Your task is to copy the stretch of lines in the records below that begins with the line containing "rspRaised := false" and ends with the line containing "def State.reset : State", exactly as written, with nothing added.

Saved entries
——
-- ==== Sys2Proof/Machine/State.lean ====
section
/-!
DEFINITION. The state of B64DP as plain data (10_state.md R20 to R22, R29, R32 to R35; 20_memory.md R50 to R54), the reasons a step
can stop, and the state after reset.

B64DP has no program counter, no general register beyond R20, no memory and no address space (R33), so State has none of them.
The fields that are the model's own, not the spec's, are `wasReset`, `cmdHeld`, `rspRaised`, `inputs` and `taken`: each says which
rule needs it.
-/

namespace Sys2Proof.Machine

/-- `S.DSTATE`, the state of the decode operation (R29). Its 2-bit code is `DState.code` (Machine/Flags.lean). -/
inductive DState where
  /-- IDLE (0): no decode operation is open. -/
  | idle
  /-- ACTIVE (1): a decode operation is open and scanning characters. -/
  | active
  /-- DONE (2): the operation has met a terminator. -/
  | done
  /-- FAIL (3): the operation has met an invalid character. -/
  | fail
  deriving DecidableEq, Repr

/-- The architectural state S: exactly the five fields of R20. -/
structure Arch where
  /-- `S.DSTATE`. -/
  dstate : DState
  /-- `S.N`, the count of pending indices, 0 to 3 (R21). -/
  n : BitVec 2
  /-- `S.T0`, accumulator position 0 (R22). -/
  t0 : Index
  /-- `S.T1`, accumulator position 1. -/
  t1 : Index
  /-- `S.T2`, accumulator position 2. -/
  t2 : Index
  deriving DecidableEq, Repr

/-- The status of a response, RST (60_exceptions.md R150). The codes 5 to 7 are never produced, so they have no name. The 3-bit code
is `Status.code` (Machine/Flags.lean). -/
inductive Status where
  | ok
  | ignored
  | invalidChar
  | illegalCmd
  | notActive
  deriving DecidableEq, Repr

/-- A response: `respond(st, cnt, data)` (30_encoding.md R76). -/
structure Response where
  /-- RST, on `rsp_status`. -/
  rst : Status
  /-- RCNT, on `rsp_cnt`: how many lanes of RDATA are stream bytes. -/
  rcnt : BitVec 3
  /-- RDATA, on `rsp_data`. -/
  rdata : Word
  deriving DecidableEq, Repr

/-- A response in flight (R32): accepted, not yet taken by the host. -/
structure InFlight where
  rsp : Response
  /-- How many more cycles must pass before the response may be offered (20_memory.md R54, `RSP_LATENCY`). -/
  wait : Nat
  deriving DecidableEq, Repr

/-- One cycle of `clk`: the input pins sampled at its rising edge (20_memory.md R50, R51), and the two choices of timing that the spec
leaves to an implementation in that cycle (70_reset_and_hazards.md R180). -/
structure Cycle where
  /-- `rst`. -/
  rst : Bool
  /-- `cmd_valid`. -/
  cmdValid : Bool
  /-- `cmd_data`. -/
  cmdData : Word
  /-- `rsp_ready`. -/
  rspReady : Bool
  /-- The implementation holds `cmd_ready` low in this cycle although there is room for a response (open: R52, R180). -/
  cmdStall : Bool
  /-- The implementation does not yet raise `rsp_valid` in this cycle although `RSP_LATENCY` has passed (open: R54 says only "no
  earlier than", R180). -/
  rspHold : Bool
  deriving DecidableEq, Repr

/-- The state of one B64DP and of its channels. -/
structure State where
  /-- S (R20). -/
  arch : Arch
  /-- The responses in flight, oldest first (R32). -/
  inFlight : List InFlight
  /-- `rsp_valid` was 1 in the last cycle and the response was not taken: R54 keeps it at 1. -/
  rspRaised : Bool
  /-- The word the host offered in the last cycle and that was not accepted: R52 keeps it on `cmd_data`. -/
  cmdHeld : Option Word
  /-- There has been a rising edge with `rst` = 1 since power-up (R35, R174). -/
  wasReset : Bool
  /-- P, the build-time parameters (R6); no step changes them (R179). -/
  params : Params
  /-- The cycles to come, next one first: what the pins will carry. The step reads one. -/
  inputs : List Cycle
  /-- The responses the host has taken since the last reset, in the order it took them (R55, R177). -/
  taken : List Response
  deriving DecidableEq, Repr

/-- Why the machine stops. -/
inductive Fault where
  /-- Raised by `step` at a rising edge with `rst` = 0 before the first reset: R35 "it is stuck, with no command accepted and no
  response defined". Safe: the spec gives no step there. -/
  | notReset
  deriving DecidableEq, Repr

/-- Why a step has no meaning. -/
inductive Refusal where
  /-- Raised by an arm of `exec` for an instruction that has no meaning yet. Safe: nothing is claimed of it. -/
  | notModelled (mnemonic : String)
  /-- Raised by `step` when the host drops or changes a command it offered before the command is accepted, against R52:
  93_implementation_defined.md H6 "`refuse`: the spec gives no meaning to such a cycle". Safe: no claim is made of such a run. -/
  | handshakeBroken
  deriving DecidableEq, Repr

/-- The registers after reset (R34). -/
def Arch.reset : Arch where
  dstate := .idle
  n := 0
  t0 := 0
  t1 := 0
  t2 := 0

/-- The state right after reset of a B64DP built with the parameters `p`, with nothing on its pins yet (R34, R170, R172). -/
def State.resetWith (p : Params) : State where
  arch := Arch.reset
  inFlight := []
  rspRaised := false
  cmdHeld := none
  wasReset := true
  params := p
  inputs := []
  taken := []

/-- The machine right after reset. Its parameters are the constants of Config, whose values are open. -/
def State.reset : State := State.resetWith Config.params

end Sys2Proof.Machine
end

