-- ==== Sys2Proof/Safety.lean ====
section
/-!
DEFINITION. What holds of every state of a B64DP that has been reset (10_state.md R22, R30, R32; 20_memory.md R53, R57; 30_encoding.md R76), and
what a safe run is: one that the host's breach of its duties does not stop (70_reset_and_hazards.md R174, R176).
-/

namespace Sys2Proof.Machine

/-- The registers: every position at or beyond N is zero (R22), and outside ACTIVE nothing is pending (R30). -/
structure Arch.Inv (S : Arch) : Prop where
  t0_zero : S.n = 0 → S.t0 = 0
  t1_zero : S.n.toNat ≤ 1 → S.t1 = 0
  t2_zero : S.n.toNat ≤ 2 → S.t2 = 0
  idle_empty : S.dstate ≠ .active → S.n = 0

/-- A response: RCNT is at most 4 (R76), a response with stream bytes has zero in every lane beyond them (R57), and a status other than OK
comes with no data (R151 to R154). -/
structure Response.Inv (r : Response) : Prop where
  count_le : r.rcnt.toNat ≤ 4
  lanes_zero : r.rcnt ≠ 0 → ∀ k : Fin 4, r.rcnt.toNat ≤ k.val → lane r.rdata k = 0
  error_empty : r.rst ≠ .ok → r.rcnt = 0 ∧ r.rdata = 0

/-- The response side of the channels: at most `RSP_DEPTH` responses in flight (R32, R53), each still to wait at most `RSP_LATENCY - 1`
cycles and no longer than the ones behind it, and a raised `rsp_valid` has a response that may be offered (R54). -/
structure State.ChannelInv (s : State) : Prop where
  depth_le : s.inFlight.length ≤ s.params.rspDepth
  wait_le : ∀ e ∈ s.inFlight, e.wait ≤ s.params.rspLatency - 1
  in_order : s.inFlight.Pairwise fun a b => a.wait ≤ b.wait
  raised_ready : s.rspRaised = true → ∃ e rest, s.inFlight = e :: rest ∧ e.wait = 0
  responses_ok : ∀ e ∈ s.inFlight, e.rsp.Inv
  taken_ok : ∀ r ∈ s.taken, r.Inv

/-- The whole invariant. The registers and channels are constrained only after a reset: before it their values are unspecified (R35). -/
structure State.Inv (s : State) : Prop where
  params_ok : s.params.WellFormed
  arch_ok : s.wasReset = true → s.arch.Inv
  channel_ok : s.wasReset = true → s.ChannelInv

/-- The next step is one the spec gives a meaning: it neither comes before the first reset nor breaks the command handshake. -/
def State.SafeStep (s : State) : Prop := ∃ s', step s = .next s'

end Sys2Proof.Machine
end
——
## Answer for this exercise
  rspRaised := false
  cmdHeld := none
  wasReset := true
  params := p
  inputs := []
  taken := []

/-- The machine right after reset. Its parameters are the constants of Config, whose values are open. -/
def State.reset : State := State.resetWith Config.params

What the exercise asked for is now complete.